Permafrost, according to the United States Environmental Protection Agency, is permanently frozen soil or rock surface. It is common in most subarctic regions, such as Alaska and Northern Canada. When the permafrost thaws, sinkholes can easily form. But there are more extensive problems related to thawing permafrost. Thawing permafrost can also result in irregular land, leading to leaning buildings and unsafe foundations for the buildings. Trees may fall over when the permafrost thaws, causing damage and even casualties. Beneath the surface, any pipes can easily be damaged due to the permafrost thawing. Infrastructure damage can be astounding, was with large-scale projects like the Trans-Alaska oil pipeline ("Sinkholes, Land Subsidence, and Swelling Soils").

The thawing of the permafrost can also lead to a feedback loop, in which a little thawing causes more due to the release of carbon from the initial thaw. Most permafrost will have some carbon molecules trapped inside. This is especially true when the permafrost is located in peat-rich areas. The melting of the permafrost releases the carbon molecules, and carbon dioxide. Especially in peat-rich areas, the release of the carbon is also accompanied by the release of methane gas. This double release of carbon dioxide and methane gas contributes further to global warming and results in more permafrost areas thawing, and so on for the feedback loop.

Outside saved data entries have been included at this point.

-- ==== Sys2Proof/Machine/Xslot.lean ====
section
/-! DEFINITION. The X slot: translation (08, R209-R211), CSRs and counters (03, R80-R83), flags (R218), monitors (R219), timeline records
(R208), power-gate requests (10, R234, R235). -/

namespace Sys2Proof.Machine

/-! Translation -/

/-- XLAT (R209): the valid bit falls at issue; the handle comes at issue + 96.  The walk reads the tables on a free cycle between, so that an
update which passes meanwhile is seen or not (R276). -/
def opXlat (o : XOps) : Op := fun pre cur =>
  let x : BitVec 3 := o.sd.extractLsb' 0 3
  let va := pre.cur.sreg o.sa
  let at_ := pre.clock + 96
  let s := cur.modCur fun c =>
    c.setXreg x { c.xreg x with val := 0, valid := false, pend := some (at_, o.low.extractLsb' 12 2, va) }
  let (d, s) := s.freeNat
  let s := s.schedule (pre.clock + 1 + d % 96) prioXlat (.xlatResult pre.ix.core x.toNat)
  .ok (s.schedule at_ prioXlat (.xlatResult pre.ix.core x.toNat))
def execXlat (o : XOps) (s : State) : Host.Outcome State Fault Refusal := runOp (opXlat o) s

/-- XVALID (R211). -/
def opXvalid (o : XOps) : Op := fun pre cur =>
  let x := pre.cur.xreg (o.sa.extractLsb' 0 3)
  let p := o.low.getLsbD 0
  .ok (cur.writeP (o.sd.extractLsb' 0 4) (x.valid && !(p && handleAbsent x.val)) 1)
def execXvalid (o : XOps) (s : State) : Host.Outcome State Fault Refusal := runOp (opXvalid o) s

/-! CSRs (R80-R82) -/

/-- JPARTNER (R389). -/
def Journal.word (j : Journal) : Word :=
  BitVec.ofNat 64 (j.partner % 64 + (if j.valid then 2 ^ 6 else 0) + (if j.lostPartner then 2 ^ 7 else 0) + j.inst % 2 ^ 32 * 2 ^ 32)

/-- The value of a CSR of core n. -/
def State.csr (s : State) (n num : Nat) : Word :=
  let c := s.core n
  match num with
  | 0x000 => BitVec.ofNat 64 c.tcyc
  | 0x001 => BitVec.ofNat 64 n
  | 0x002 => c.slim
  | 0x003 => c.flagsA
  | 0x004 => c.flagsB
  | 0x005 => c.fevrec
  | 0x006 => c.frec
  | 0x007 => c.oorrec
  | 0x008 => c.gkey
  | 0x009 => c.bus.vwidth
  | 0x00A => c.phaseno.zeroExtend 64
  | 0x00B => s.fab.livePeers
  | 0x00C => s.jrn.word
  | _ =>
    if num < 0x048 then BitVec.ofNat 64 (c.ctxAt (ctxNo (num - 0x040))).cnt
    else
      let w := c.window (num % 0x100)
      if num < 0x200 then w.base
      else if num < 0x300 then w.peer
      else w.allow ||| BitVec.ofNat 64 (w.outst * 2 ^ 16)

/-- The CSR is RW (R80). -/
def csrRw (num : Nat) : Bool := num == 3 || num == 4 || num == 5 || num == 7 || num == 8

/-- CSRR (R82): the value at issue; a read of VWIDTH acknowledges it from the next cycle (R241). -/
def opCsrr (o : XOps) : Op := fun pre cur =>
  let s := cur.writeS o.sd (pre.csr pre.ix.core o.csr) 2
  .ok (if o.csr = 9 then s.modCur fun c => { c with bus := { c.bus with ack := true } } else s)
def execCsrr (o : XOps) (s : State) : Host.Outcome State Fault Refusal := runOp (opCsrr o) s

/-- Write a RW CSR (R7, R82): the out-of-range access of this bundle, if there is one, is recorded after the write. -/
def Core.setCsr (c : Core) (oor : Option Word) (num : Nat) (v : Word) : Core :=
  match num with
  | 3 => { c with flagsA := v &&& flagsAMask }
  | 4 => { c with flagsB := v &&& flagsBMask }
  | 5 => { c with fevrec := v &&& fevrecMask }
  | 7 =>
    let v := v &&& oorrecMask
    { c with oorrec := if v.getLsbD 41 then v else oor.getD v }
  | 8 => { c with gkey := v }
  | _ => c

/-- CSRW, CSRS and CSRC (R82): 0x03 on a register that a program may not write. -/
def csrWrite (o : XOps) (f : Word → Word → Word) : Op := fun pre cur =>
  if !csrRw o.csr then .error (trapAt pre 0x03 0)
  else .ok (cur.modCur fun c => c.setCsr cur.ix.oor o.csr (f (pre.csr pre.ix.core o.csr) (pre.cur.sreg o.sa)))

/-- CSRW (R82). -/
def opCsrw (o : XOps) : Op := csrWrite o fun _ v => v
def execCsrw (o : XOps) (s : State) : Host.Outcome State Fault Refusal := runOp (opCsrw o) s

/-- CSRS (R82). -/
def opCsrs (o : XOps) : Op := csrWrite o fun c v => c ||| v
def execCsrs (o : XOps) (s : State) : Host.Outcome State Fault Refusal := runOp (opCsrs o) s

/-- CSRC (R82). -/
def opCsrc (o : XOps) : Op := csrWrite o fun c v => c &&& ~~~v
def execCsrc (o : XOps) (s : State) : Host.Outcome State Fault Refusal := runOp (opCsrc o) s

/-! Flags, counters, records -/

/-- The slot mask of FLGR and FLGC (R218). -/
def XOps.sets (o : XOps) : BitVec 9 := o.low.extractLsb' 5 9

/-- FLGR (R218). -/
def opFlgr (o : XOps) : Op := fun pre cur => .ok (cur.writeS o.sd (pre.cur.flagsA &&& expandSets (XOps.sets o)) 2)
def execFlgr (o : XOps) (s : State) : Host.Outcome State Fault Refusal := runOp (opFlgr o) s

/-- FLGC (R218). -/
def opFlgc (o : XOps) : Op := fun pre cur =>
  let m := expandSets (XOps.sets o)
  .ok ((cur.writeS o.sd (pre.cur.flagsA &&& m) 2).modCur fun c => { c with flagsA := c.flagsA &&& ~~~m })
def execFlgc (o : XOps) (s : State) : Host.Outcome State Fault Refusal := runOp (opFlgc o) s

/-- TCR (R83). -/
def opTcr (o : XOps) : Op := fun pre cur =>
  let c := pre.cur
  let v := match (o.low.extractLsb' 12 2).toNat with
    | 0 => c.tcyc
    | 1 => c.clk
    | _ => c.cutTcyc
  .ok (cur.writeS o.sd (BitVec.ofNat 64 v) 1)
def execTcr (o : XOps) (s : State) : Host.Outcome State Fault Refusal := runOp (opTcr o) s

/-- TLRD (R208). -/
def opTlrd (o : XOps) : Op := fun pre cur =>
  let x := pre.cur.ctxAt (o.low.extractLsb' 11 3)
  .ok (cur.writeS o.sd (x.record (pre.cur.sreg o.sa).toNat) 2)
def execTlrd (o : XOps) (s : State) : Host.Outcome State Fault Refusal := runOp (opTlrd o) s

/-- MONCAP (R219): the cluster's monitors 2-5 or the package's 0-6, at issue + 1. -/
def opMoncap (o : XOps) : Op := fun pre cur =>
  let mons : List MonId :=
    if o.low.extractLsb' 12 2 = 0 then (List.range 4).map fun i => .cluster (coreCluster pre.ix.core) (2 + i)
    else (List.range 7).map fun i => .pkg i
  .ok (mons.foldl (fun (s : State) m => s.schedule (pre.clock + 1) prioComplete (.monitorCapture m)) cur)
def execMoncap (o : XOps) (s : State) : Host.Outcome State Fault Refusal := runOp (opMoncap o) s

/-! Power gates (R234, R235) -/

/-- PGATE (R234): the cluster's power controller decides at issue + 2, and the status reaches sd at issue + 4. -/
def opPgate (o : XOps) : Op := fun pre cur =>
  let req : GateReq :=
    { issuer := pre.ix.core, target := ((pre.cur.sreg o.sa).extractLsb' 0 10).toNat, wake := o.low.getLsbD 1, force := o.low.getLsbD 0,
      sd := o.sd, issued := pre.clock }
  .ok ((cur.addWrite (.later o.sd) 4).schedule (pre.clock + 2) prioAfter (.powerGateDecision req))
def execPgate (o : XOps) (s : State) : Host.Outcome State Fault Refusal := runOp (opPgate o) s

def gateCode : Gate → Nat
  | .on => 0
  | .gating => 1
  | .gated => 2
  | .waking => 3

/-- A core that had ended before this clock cycle, or holds no task (R235): END marks its region with its cycle, so that the order in which the cores of a
cycle issue does not show. -/
def Core.endedOrFree (c : Core) (clock : Nat) : Bool := (c.run == .ended && c.region.since != clock) || c.bind.isNone

/-- The state word of PGQ without its FIFO counts. -/
def State.gateWord (s : State) (issuer target : Nat) : Word :=
  let c := s.core target
  BitVec.ofNat 64 (gateCode c.gate + (if c.endedOrFree s.clock then 4 else 0) +
    (if c.bind.isSome && c.bind == (s.core issuer).bind then 8 else 0) + (s.pair (corePair target)).discard * 2 ^ 16)

/-- PGQ (R235, R248): the target is the whole of sa's core number; its counts are taken at the end of the cycle. -/
def opPgq (o : XOps) : Op := fun pre cur =>
  let t := ((pre.cur.sreg o.sa).extractLsb' 0 10).toNat
  if coreCount ≤ t || coreCluster t ≠ coreCluster pre.ix.core then .ok (cur.writeS o.sd (BitVec.ofNat 64 (2 ^ 63)) 2)
  else
    let s := cur.addWrite (.gateCounts o.sd (corePair t) (pre.gateWord pre.ix.core t)) 2
    .ok (s.scheduleOnce pre.clock prioCount .writeVisible)
def execPgq (o : XOps) (s : State) : Host.Outcome State Fault Refusal := runOp (opPgq o) s

/-- XLAT_RESULT (R209, R284): the pending translation whose cycle this is gives its handle; a walk that is late, or a block that is being moved at the walk or at
the result, gives ABSENT with reason LATE.  The walk's own time, which monitor 3 samples, is a free value. -/
def execXlatResult (core x : Nat) (s : State) : Host.Outcome State Fault Refusal :=
  if 768 ≤ core || 8 ≤ x then .fault .noSuchUnit
  else
    let r : BitVec 3 := BitVec.ofNat 3 x
    let e := (s.core core).xreg r
    match e.pend with
    | none => .next s
    | some (at_, acc, va) =>
      let asid := match s.launchOf core with
        | some l => l.asid
        | none => 0
      let w := s.walk asid va.toNat acc.toNat
      let post (s : State) (reason : Nat) : State :=
        if e.val = 0 then s.postFault ⟨none, 1, reason, asid, acc.toNat, va.toNat, core, 0xFF, ((s.core core).bind).getD 0, 0⟩ else s
      let s := match w with
        | .absent _ true => post s 4
        | .torn p => post (if e.val = 0 then s.hbmLog p true else s) 5
        | .page _ _ _ | .absent _ false => s
      let absentLate : Word := BitVec.ofNat 64 (2 ^ 63 + 3 * 2 ^ 59)
      let h : Word := if e.val ≠ 0 then e.val else if s.moving asid va.toNat then absentLate else w.handle va.toNat
      if at_ ≠ s.clock then .next (s.modCore core fun c => c.setXreg r { e with val := h })
      else
        let (late, s) := s.freeNat
        let h : Word := if late % 2 = 1 || s.moving asid va.toNat then absentLate else h
        let (time, s) := s.freeNat
        let s := s.sample 3 time (some core)
        .next (s.modCore core fun c => c.setXreg r ⟨h, true, va, none⟩)

end Sys2Proof.Machine
end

When permafrost thaws, it also alters the characteristics of the local geology and plant life. Permafrost bonds together mosses and other elements. When it melts, those elements are no longer bound together. The ground settles where it was once firm, leading to frequent landslides and rock fractures. This compromises the integrity of the ground surface. There are other large-scale consequences of melting permafrost. For example, the melting ice in the permafrost contributes to rising sea levels.

d) Describe several consequences related to expanding clays.

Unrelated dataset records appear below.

/-- The meaning of an instruction inside a bundle. -/
def slotOp : Instr → Op
  | .b p off => opB p off
  | .call p off => opCall p off
  | .calli p sa => opCalli p sa
  | .ret p sa => opRet p sa
  | .loop sa e => opLoop sa e
  | .loopLit l e => opLoopLit l e
  | .brkl p n off => opBrkl p n off
  | .lidx p sd d => opLidx p sd d
  | .region kind b nr => opRegion kind b nr
  | .phase g l w j => opPhase g l w j
  | .resync g w j => opResync g w j
  | .trigger p => opTrigger p
  | .trap p code => opTrap p code
  | .sys p code => opSys p code
  | .replay l st d => opReplay l st d
  | .pand p o => opPand p o
  | .por p o => opPor p o
  | .pxor p o => opPxor p o
  | .pget p sd h => opPget p sd h
  | .pset p sa h => opPset p sa h
  | .tltest p t r => opTltest p t r
  | .tltestLit p t l => opTltestLit p t l
  | .add o => opAdd o
  | .sub o => opSub o
  | .mul o => opMul o
  | .mulh o => opMulh o
  | .mulhu o => opMulhu o
  | .div o => opDiv o
  | .divu o => opDivu o
  | .rem o => opRem o
  | .remu o => opRemu o
  | .and o => opAnd o
  | .or o => opOr o
  | .xor o => opXor o
  | .andn o => opAndn o
  | .shl o => opShl o
  | .shr o => opShr o
  | .sar o => opSar o
  | .rot o => opRot o
  | .min o => opMin o
  | .max o => opMax o
  | .minu o => opMinu o
  | .maxu o => opMaxu o
  | .cmp o => opCmp o
  | .cmpu o => opCmpu o
  | .sel o => opSel o
  | .mov o => opMov o
  | .lit o => opLit o
  | .clz o => opClz o
  | .popc o => opPopc o
  | .bfx o => opBfx o
  | .bfi o => opBfi o
  | .sext o => opSext o
  | .zext o => opZext o
  | .fadd o => opFadd o
  | .fsub o => opFsub o
  | .fmul o => opFmul o
  | .ffma o => opFfma o
  | .fmin o => opFmin o
  | .fmax o => opFmax o
  | .fminp o => opFminp o
  | .fmaxp o => opFmaxp o
  | .fcmp o => opFcmp o
  | .fsgn o => opFsgn o
  | .fcvt o => opFcvt o
  | .fdiv o => opFdiv o
  | .fsqrt o => opFsqrt o
  | .sld o => opSld o
  | .slds o => opSlds o
  | .sst o => opSst o
  | .gset g f l => opGset g f l
  | .gsets g f sa => opGsets g f sa
  | .gld g sa off => opGld g sa off
  | .gst g sa off => opGst g sa off
  | .gadv g carry l n => opGadv g carry l n
  | .grst g => opGrst g
  | .gpos g l v => opGpos g l v
  | .gmap g l b => opGmap g l b
  | .vld o => opVld o
  | .vst o => opVst o
  | .vlda o => opVlda o
  | .vsta o => opVsta o
  | .vgth o => opVgth o
  | .vsct o => opVsct o
  | .vldb o => opVldb o
  | .bufset o => opBufset o
  | .bufq o => opBufq o
  | .atom o => opAtom o
  | .rlsend o => opRlsend o
  | .rlrecv o => opRlrecv o
  | .rlfree o => opRlfree o
  | .vadd o => opVadd o
  | .vsub o => opVsub o
  | .vmul o => opVmul o
  | .vfma o => opVfma o
  | .vfms o => opVfms o
  | .vfnma o => opVfnma o
  | .vmin o => opVmin o
  | .vmax o => opVmax o
  | .vminp o => opVminp o
  | .vmaxp o => opVmaxp o
  | .vabs o => opVabs o
  | .vneg o => opVneg o
  | .vcmp o => opVcmp o
  | .vsel o => opVsel o
  | .vand o => opVand o
  | .vor o => opVor o
  | .vxor o => opVxor o
  | .vnot o => opVnot o
  | .vshl o => opVshl o
  | .vshr o => opVshr o
  | .vsar o => opVsar o
  | .vmov o => opVmov o
  | .vfill o => opVfill o
  | .viota o => opViota o
  | .vext o => opVext o
  | .vins o => opVins o
  | .vcvt o => opVcvt o
  | .vcvts o => opVcvts o
  | .vqnt o => opVqnt o
  | .vfold o => opVfold o
  | .vsplit o => opVsplit o
  | .vexp2 o => opVexp2 o
  | .vlog2 o => opVlog2 o
  | .vrcp o => opVrcp o
  | .vrsq o => opVrsq o
  | .vsqrt o => opVsqrt o
  | .vtanh o => opVtanh o
  | .vsigm o => opVsigm o
  | .vgelu o => opVgelu o
  | .vrsum o => opVrsum o
  | .vrmax o => opVrmax o
  | .vrmin o => opVrmin o
  | .vramax o => opVramax o
  | .vscan o => opVscan o
  | .vperm o => opVperm o
  | .vrot o => opVrot o
  | .vbcl o => opVbcl o
  | .vzip o => opVzip o
  | .vunzp o => opVunzp o
  | .vrng o => opVrng o
  | .kand o => opKand o
  | .kor o => opKor o
  | .kxor o => opKxor o
  | .knot o => opKnot o
  | .kpop o => opKpop o
  | .kset o => opKset o
  | .ksetImm o => opKsetImm o
  | .mma o => opMma o
  | .mzero o => opMzero o
  | .mfold o => opMfold o
  | .msave o => opMsave o
  | .mload o => opMload o
  | .mpre o => opMpre o
  | .mtrn o => opMtrn o
  | .cpyt o => opCpyt o
  | .cpyu o => opCpyu o
  | .cpym o => opCpym o
  | .cfill o => opCfill o
  | .cseal o => opCseal o
  | .amo o => opAmo o
  | .amof o => opAmof o
  | .rtopk o => opRtopk o
  | .rcap o => opRcap o
  | .rdisp o => opRdisp o
  | .tlife o => opTlife o
  | .tdrop o => opTdrop o
  | .fsend o => opFsend o
  | .frdc o => opFrdc o
  | .fag o => opFag o
  | .fa2a o => opFa2a o
  | .jrnl o => opJrnl o
  | .emit o => opEmit o
  | .jtrunc o => opJtrunc o
  | .hflush o => opHflush o
  | .hnote o => opHnote o
  | .xlat o => opXlat o
  | .xvalid o => opXvalid o
  | .csrr o => opCsrr o
  | .csrw o => opCsrw o
  | .csrs o => opCsrs o
  | .csrc o => opCsrc o
  | .flgr o => opFlgr o
  | .flgc o => opFlgc o
  | .tcr o => opTcr o
  | .pgate o => opPgate o
  | .pgq o => opPgq o
  | .moncap o => opMoncap o
  | .tlrd o => opTlrd o
  | .bundleIssue _ => noOp
  | .sealedRegionTimeout _ => noOp
  | .rendezvousRelease _ => noOp
  | .freeze _ => noOp
  | .restart _ => noOp
  | .domainStop _ => noOp
  | .retryWindowExpiry _ _ => noOp
  | .scrub _ => noOp
  | .mmaOperandClaim _ _ _ _ => noOp
  | .matrixWriteComplete _ _ => noOp
  | .msaveRowClaim _ _ _ => noOp
  | .blockCapture _ _ => noOp
  | .timedCommandStart _ _ => noOp
  | .copyBeat _ _ _ _ => noOp
  | .timedCopyEnd _ _ => noOp
  | .untimedComplete _ => noOp
  | .xlatResult _ _ => noOp
  | .routingComplete _ _ => noOp
  | .atomicApply _ => noOp
  | .hbmGroup _ _ _ => noOp
  | .hbmRefresh _ _ _ => noOp
  | .rillEntryReady _ _ => noOp
  | .rillSlotFreed _ _ => noOp
  | .powerGateDecision _ => noOp
  | .gatingComplete _ => noOp
  | .wakeComplete _ => noOp
  | .realignmentComplete _ => noOp
  | .migrationMove _ => noOp
  | .launchWord _ _ _ => noOp
  | .queueAgeing _ => noOp
  | .preemption _ => noOp
  | .dispatch _ => noOp
  | .launchStart _ => noOp
  | .launchComplete _ => noOp
  | .resume _ => noOp
  | .variantRebind _ => noOp
  | .imageLoad _ _ _ => noOp
  | .watchdogExpiry _ => noOp
  | .handoverRecordWrite _ => noOp
  | .monitorClear _ => noOp
  | .monitorCapture _ => noOp
  | .retransmit _ => noOp
  | .collectiveCell _ => noOp
  | .patchAckDeadline _ => noOp
  | .patchSwitch _ => noOp
  | .journalAck _ => noOp
  | .emissionRelease _ => noOp
  | .reset _ => noOp
  | .doubledRefresh _ _ => noOp
  | .endTask => opEndTask
  | .writeVisible => noOp
  | .bankAccess => noOp
  | .meshHop => noOp
  | .droopStretch => noOp
  | .clockCrossingSlip => noOp
  | .frequencyStepDown => noOp
  | .frequencyStepUp => noOp
  | .thermalFreeze => noOp
  | .powerFreeze => noOp
  | .freezeRelease => noOp
  | .hotnessInterval => noOp
  | .updateRecord => noOp
  | .faultRecord => noOp
  | .faultRetry => noOp
  | .faultUnresolvable => noOp
  | .windowSample => noOp
  | .bindDecision => noOp
  | .wwrite => noOp
  | .wread => noOp
  | .mgmtw => noOp
  | .mgmtr => noOp
  | .memw => noOp
  | .memr => noOp
  | .inval => noOp
  | .resend => noOp
  | .sysdone => noOp
  | .hack => noOp
  | .keyExchange => noOp
  | .stage => noOp
  | .commit => noOp
  | .abort => noOp
  | .takeover => noOp
  | .heartbeat => noOp
  | .monitorSample => noOp
  | .rptreq => noOp
  | .reportWritten => noOp
  | .securityAlarm => noOp
  | .registerWrite => noOp
  | .cellSend => noOp
  | .cellReceive => noOp
  | .peerLeft => noOp
  | .lineDrift => noOp
  | .lineFailure => noOp
  | .lineRelock => noOp
  | .repairPatch => noOp
  | .patchReceive => noOp
  | .journalRecord => noOp
  | .partnerLost => noOp
  | .partnerRestore => noOp
  | .replayExtract => noOp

Expanding clays and swelling soils can have disastrous consequences. Some of the consequences are similar to those that take place due to both sinkholes and melting permafrost. For example, swelling clay leads to ground irregularities, which in turn lead to the compromised building structures like foundations of homes. Expanding clays and swelling soils can cause expensive damage to the walls and structures of all buildings. Moreover, the expanding soils can lead to costly damages to asphalt and road working surfaces.